**ASSIGNED TASK:** For this exercise, restate word for word only the lines from the first line of the data to the line containing "[storeGet, h, ih]".

Stored data entries
_____
-- ==== Sys2Proof/Laws/Store.lean ====
section
/-! SUPPORT. What the sparse stores do: reading after writing, and the canonical form. -/

namespace Sys2Proof.Machine

variable {α : Type}

theorem storeGet_erase_self (d : Nat → α) (m : List (Nat × α)) (k : Nat) : storeGet d (storeErase m k) k = d k := by
  induction m with
  | nil => rfl
  | cons e m ih =>
    obtain ⟨j, v⟩ := e
    by_cases h : j = k
    · simp [storeErase, h, ih]
    · simp [storeErase, storeGet, h, ih]

theorem storeGet_erase_other (d : Nat → α) (m : List (Nat × α)) {k l : Nat} (hne : l ≠ k) :
    storeGet d (storeErase m k) l = storeGet d m l := by
  induction m with
  | nil => rfl
  | cons e m ih =>
    obtain ⟨j, v⟩ := e
    by_cases h : j = k
    · simp [storeErase, storeGet, h, ih, Ne.symm hne]
    · simp [storeErase, storeGet, h, ih]

theorem storeGet_insert_self (d : Nat → α) (m : List (Nat × α)) (k : Nat) (v : α) :
    storeGet d (storeInsert m k v) k = v := by
  induction m with
  | nil => simp [storeInsert, storeGet]
  | cons e m ih =>
    obtain ⟨j, w⟩ := e
    simp only [storeInsert]
    split
    · simp [storeGet]
    · split
      · simp [storeGet]
      · next h => simp [storeGet, h, ih]

theorem storeGet_insert_other (d : Nat → α) (m : List (Nat × α)) {k l : Nat} (v : α) (hne : l ≠ k) :
    storeGet d (storeInsert m k v) l = storeGet d m l := by
  induction m with
  | nil => simp [storeInsert, storeGet, Ne.symm hne]
  | cons e m ih =>
    obtain ⟨j, w⟩ := e
    simp only [storeInsert]
    split
    · simp [storeGet, Ne.symm hne]
    · split
      · next h => simp [storeGet, h, Ne.symm hne]
      · simp [storeGet, ih]

/-- What was written is what is read. -/
theorem storeGet_set_self [DecidableEq α] (d : Nat → α) (m : List (Nat × α)) (k : Nat) (v : α) :
    storeGet d (storeSet d m k v) k = v := by
  unfold storeSet
  split
  · next h => rw [storeGet_erase_self, h]
  · exact storeGet_insert_self d m k v

/-- A write leaves every other index as it was. -/
theorem storeGet_set_other [DecidableEq α] (d : Nat → α) (m : List (Nat × α)) {k l : Nat} (v : α) (hne : l ≠ k) :
    storeGet d (storeSet d m k v) l = storeGet d m l := by
  unfold storeSet
  split
  · exact storeGet_erase_other d m hne
  · exact storeGet_insert_other d m v hne

theorem storeRises_mono {lo hi : Nat} (h : hi ≤ lo) (m : List (Nat × α)) (hr : storeRises lo m = true) : storeRises hi m = true := by
  cases m with
  | nil => rfl
  | cons e m =>
    simp only [storeRises, Bool.and_eq_true, decide_eq_true_eq] at hr ⊢
    exact ⟨le_trans h hr.1, hr.2⟩

theorem storeRises_erase {lo : Nat} (m : List (Nat × α)) (k : Nat) (hr : storeRises lo m = true) :
    storeRises lo (storeErase m k) = true := by
  induction m generalizing lo with
  | nil => rfl
  | cons e m ih =>
    obtain ⟨j, v⟩ := e
    simp only [storeRises, Bool.and_eq_true, decide_eq_true_eq] at hr
    simp only [storeErase]
    split
    · exact storeRises_mono (by omega) _ (ih hr.2)
    · simp only [storeRises, Bool.and_eq_true, decide_eq_true_eq]
      exact ⟨hr.1, ih hr.2⟩

theorem storeRises_insert {lo : Nat} (m : List (Nat × α)) {k : Nat} (v : α) (hk : lo ≤ k) (hr : storeRises lo m = true) :
    storeRises lo (storeInsert m k v) = true := by
  induction m generalizing lo with
  | nil => simp [storeInsert, storeRises, hk]
  | cons e m ih =>
    obtain ⟨j, w⟩ := e
    simp only [storeRises, Bool.and_eq_true, decide_eq_true_eq] at hr
    simp only [storeInsert]
    split
    · simp only [storeRises, Bool.and_eq_true, decide_eq_true_eq]
      exact ⟨hk, by omega, hr.2⟩
    · split
      · next h =>
        subst h
        simp only [storeRises, Bool.and_eq_true, decide_eq_true_eq]
        exact hr
      · simp only [storeRises, Bool.and_eq_true, decide_eq_true_eq]
        exact ⟨hr.1, ih (by omega) hr.2⟩

theorem storeErase_all {p : Nat × α → Bool} (m : List (Nat × α)) (k : Nat) (h : m.all p = true) :
    (storeErase m k).all p = true := by
  induction m with
  | nil => rfl
  | cons e m ih =>
    simp only [List.all_cons, Bool.and_eq_true] at h
    simp only [storeErase]
    split
    · exact ih h.2
    · simp only [List.all_cons, Bool.and_eq_true]
      exact ⟨h.1, ih h.2⟩

theorem storeInsert_all {p : Nat × α → Bool} (m : List (Nat × α)) {k : Nat} {v : α} (hp : p (k, v) = true)
    (h : m.all p = true) : (storeInsert m k v).all p = true := by
  induction m with
  | nil => simp [storeInsert, hp]
  | cons e m ih =>
    obtain ⟨j, w⟩ := e
    simp only [List.all_cons, Bool.and_eq_true] at h
    simp only [storeInsert]
    split
    · simp only [List.all_cons, Bool.and_eq_true]
      exact ⟨hp, h.1, h.2⟩
    · split
      · simp only [List.all_cons, Bool.and_eq_true]
        exact ⟨hp, h.2⟩
      · simp only [List.all_cons, Bool.and_eq_true]
        exact ⟨h.1, ih h.2⟩

/-- A property of every listed entry that the written one has is kept by a write. -/
theorem storeSet_all [DecidableEq α] (d : Nat → α) {p : Nat × α → Bool} (m : List (Nat × α)) {k : Nat} {v : α}
    (hp : p (k, v) = true) (h : m.all p = true) : (storeSet d m k v).all p = true := by
  unfold storeSet
  split
  · exact storeErase_all m k h
  · exact storeInsert_all m hp h

/-- A write keeps the canonical form. -/
theorem storeWf_set [DecidableEq α] (d : Nat → α) (m : List (Nat × α)) (k : Nat) (v : α) (h : storeWf d m = true) :
    storeWf d (storeSet d m k v) = true := by
  simp only [storeWf, Bool.and_eq_true] at h ⊢
  unfold storeSet
  split
  · exact ⟨storeRises_erase m k h.1, storeErase_all m k h.2⟩
  · next hv => exact ⟨storeRises_insert m v (Nat.zero_le k) h.1, storeInsert_all m (by simp [hv]) h.2⟩

theorem storeOfList_rises [DecidableEq α] (d : Nat → α) (vs : List α) (k : Nat) : storeRises k (storeOfList d k vs) = true := by
  induction vs generalizing k with
  | nil => rfl
  | cons v vs ih =>
    simp only [storeOfList]
    split
    · exact storeRises_mono (Nat.le_succ k) _ (ih (k + 1))
    · simp only [storeRises, Bool.and_eq_true, decide_eq_true_eq]
      exact ⟨le_refl k, ih (k + 1)⟩

theorem storeOfList_listed [DecidableEq α] (d : Nat → α) (vs : List α) (k : Nat) :
    ∀ e ∈ storeOfList d k vs, e.2 ≠ d e.1 ∧ k ≤ e.1 ∧ e.1 < k + vs.length := by
  induction vs generalizing k with
  | nil => simp [storeOfList]
  | cons v vs ih =>
    intro e he
    simp only [storeOfList] at he
    split at he
    · obtain ⟨h1, h2, h3⟩ := ih (k + 1) e he
      simp only [List.length_cons]
      exact ⟨h1, by omega, by omega⟩
    · next hv =>
      rcases List.mem_cons.mp he with rfl | he
      · simp [hv]
      · obtain ⟨h1, h2, h3⟩ := ih (k + 1) e he
        simp only [List.length_cons]
        exact ⟨h1, by omega, by omega⟩

/-- The listed part of a list of values is in canonical form. -/
theorem storeWf_ofList [DecidableEq α] (d : Nat → α) (vs : List α) : storeWf d (storeOfList d 0 vs) = true := by
  simp only [storeWf, Bool.and_eq_true, List.all_eq_true, decide_eq_true_eq]
  exact ⟨storeOfList_rises d vs 0, fun e he => (storeOfList_listed d vs 0 e he).1⟩

/-- Reading the listed part of a list of values gives the values, and what an unlisted index reads as beyond them. -/
theorem storeGet_ofList [DecidableEq α] (d : Nat → α) (vs : List α) (k i : Nat) :
    storeGet d (storeOfList d k vs) (k + i) = vs.getD i (d (k + i)) := by
  induction vs generalizing k i with
  | nil => simp [storeOfList, storeGet]
  | cons v vs ih =>
    simp only [storeOfList]
    cases i with
    | zero =>
      split
      · next h =>
        have hge : ∀ m : List (Nat × α), storeRises (k + 1) m = true → storeGet d m k = d k := by
          intro m
          induction m with
          | nil => intro _; rfl
          | cons e m ihm =>
            intro hr
            simp only [storeRises, Bool.and_eq_true, decide_eq_true_eq] at hr
            have hne : e.1 ≠ k := by omega
            simp only [storeGet, hne, if_false]
            exact ihm (storeRises_mono (by omega) _ hr.2)
        simp [hge _ (storeOfList_rises d vs (k + 1)), h]
      · simp [storeGet]
    | succ i =>
      have h := ih (k + 1) i
      have e : k + 1 + i = k + (i + 1) := by omega
      rw [e] at h
      split
      · simpa using h
      · have hne : k ≠ k + (i + 1) := by omega
        simp only [storeGet, hne, if_false]
        simpa using h

theorem storeRises_append (m : List (Nat × α)) (n : List (Nat × α)) {lo mid : Nat} (hlo : lo ≤ mid) (hm : storeRises lo m = true)
    (hb : ∀ e ∈ m, e.1 < mid) (hn : storeRises mid n = true) : storeRises lo (m ++ n) = true := by
  induction m generalizing lo with
  | nil => exact storeRises_mono hlo n hn
  | cons e m ih =>
    simp only [storeRises, List.cons_append, Bool.and_eq_true, decide_eq_true_eq] at hm ⊢
    have he : e.1 < mid := hb e List.mem_cons_self
    exact ⟨hm.1, ih (by omega) hm.2 fun x hx => hb x (List.mem_cons_of_mem e hx)⟩

theorem storeRises_filter_ge (m : List (Nat × α)) (n lo : Nat) (hm : storeRises lo m = true) :
    storeRises (max lo n) (m.filter fun e => n ≤ e.1) = true := by
  induction m generalizing lo with
  | nil => rfl
  | cons e m ih =>
    obtain ⟨j, v⟩ := e
    simp only [storeRises, Bool.and_eq_true, decide_eq_true_eq] at hm
    by_cases h : n ≤ j
    · simp only [List.filter_cons, h, decide_true, if_true, storeRises, Bool.and_eq_true, decide_eq_true_eq]
      exact ⟨by omega, storeRises_mono (by omega) _ (ih (j + 1) hm.2)⟩
    · simp only [List.filter_cons, h, decide_false]
      exact storeRises_mono (by omega) _ (ih (j + 1) hm.2)

/-- Writing a run of values at index 0 keeps the canonical form. -/
theorem storeWf_setPrefix [DecidableEq α] (d : Nat → α) (m : List (Nat × α)) (vs : List α) (h : storeWf d m = true) :
    storeWf d (storeSetPrefix d m vs) = true := by
  simp only [storeWf, Bool.and_eq_true, List.all_eq_true, decide_eq_true_eq] at h ⊢
  refine ⟨?_, ?_⟩
  · refine storeRises_append _ _ (Nat.zero_le vs.length) (storeOfList_rises d vs 0) ?_ ?_
    · intro e he
      have := (storeOfList_listed d vs 0 e he).2.2
      omega
    · exact storeRises_mono (by omega) _ (storeRises_filter_ge m vs.length 0 h.1)
  · intro e he
    rcases List.mem_append.mp he with he | he
    · exact (storeOfList_listed d vs 0 e he).1
    · exact h.2 e (List.mem_filter.mp he).1

theorem storeGet_congr (d e : Nat → α) (m : List (Nat × α)) (i : Nat) (h : d i = e i) : storeGet d m i = storeGet e m i := by
  induction m with
  | nil => exact h
  | cons x m ih => simp only [storeGet, ih]

theorem storeGet_append (d : Nat → α) (m n : List (Nat × α)) (i : Nat) :
    storeGet d (m ++ n) i = storeGet (storeGet d n) m i := by
  induction m with
  | nil => rfl
  | cons x m ih => simp only [List.cons_append, storeGet, ih]

theorem storeGet_unlisted (d : Nat → α) (m : List (Nat × α)) (i : Nat) (h : ∀ e ∈ m, e.1 ≠ i) : storeGet d m i = d i := by
  induction m with
  | nil => rfl
  | cons x m ih =>
    have hx : x.1 ≠ i := h x List.mem_cons_self
    simp only [storeGet, hx, if_false]
    exact ih fun e he => h e (List.mem_cons_of_mem x he)

theorem storeGet_filter_ge (d : Nat → α) (m : List (Nat × α)) {n i : Nat} (h : n ≤ i) :
    storeGet d (m.filter fun e => n ≤ e.1) i = storeGet d m i := by
  induction m with
  | nil => rfl
  | cons x m ih =>
    obtain ⟨j, v⟩ := x
    by_cases hj : n ≤ j
    · simp only [List.filter_cons, hj, decide_true, if_true, storeGet, ih]
    · have hne : j ≠ i := by omega
      simp only [List.filter_cons, hj, decide_false, storeGet, hne, if_false]
      exact ih

/-- After writing a run of values, an index inside it reads its value. -/
theorem storeGet_setPrefix_lt [DecidableEq α] (d : Nat → α) (m : List (Nat × α)) (vs : List α) (i : Nat) (h : i < vs.length) :
    storeGet d (storeSetPrefix d m vs) i = vs.getD i (d i) := by
  have hd : storeGet d (m.filter fun e => vs.length ≤ e.1) i = d i := by
    apply storeGet_unlisted
    intro e he
    have := (List.mem_filter.mp he).2
    simp only [decide_eq_true_eq] at this
    omega
  rw [storeSetPrefix, storeGet_append, storeGet_congr _ d _ i hd]
  simpa using storeGet_ofList d vs 0 i

/-- After writing a run of values, an index above it reads as before. -/
theorem storeGet_setPrefix_ge [DecidableEq α] (d : Nat → α) (m : List (Nat × α)) (vs : List α) (i : Nat) (h : vs.length ≤ i) :
    storeGet d (storeSetPrefix d m vs) i = storeGet d m i := by
  rw [storeSetPrefix, storeGet_append, storeGet_unlisted _ _ i, storeGet_filter_ge d m h]
  intro e he
  have := (storeOfList_listed d vs 0 e he).2.2
  omega

end Sys2Proof.Machine
end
_____
**ANSWER SECTION:**
-- ==== Sys2Proof/Laws/Store.lean ====
section
/-! SUPPORT. What the sparse stores do: reading after writing, and the canonical form. -/

namespace Sys2Proof.Machine

variable {α : Type}

theorem storeGet_erase_self (d : Nat → α) (m : List (Nat × α)) (k : Nat) : storeGet d (storeErase m k) k = d k := by
  induction m with
  | nil => rfl
  | cons e m ih =>
    obtain ⟨j, v⟩ := e
    by_cases h : j = k
    · simp [storeErase, h, ih]
    · simp [storeErase, storeGet, h, ih]

theorem storeGet_erase_other (d : Nat → α) (m : List (Nat × α)) {k l : Nat} (hne : l ≠ k) :
    storeGet d (storeErase m k) l = storeGet d m l := by
  induction m with
  | nil => rfl
  | cons e m ih =>
    obtain ⟨j, v⟩ := e
    by_cases h : j = k
    · simp [storeErase, storeGet, h, ih, Ne.symm hne]
    · simp [storeErase, storeGet, h, ih]

theorem storeGet_insert_self (d : Nat → α) (m : List (Nat × α)) (k : Nat) (v : α) :
    storeGet d (storeInsert m k v) k = v := by
  induction m with
  | nil => simp [storeInsert, storeGet]
  | cons e m ih =>
    obtain ⟨j, w⟩ := e
    simp only [storeInsert]
    split
    · simp [storeGet]
    · split
      · simp [storeGet]
      · next h => simp [storeGet, h, ih]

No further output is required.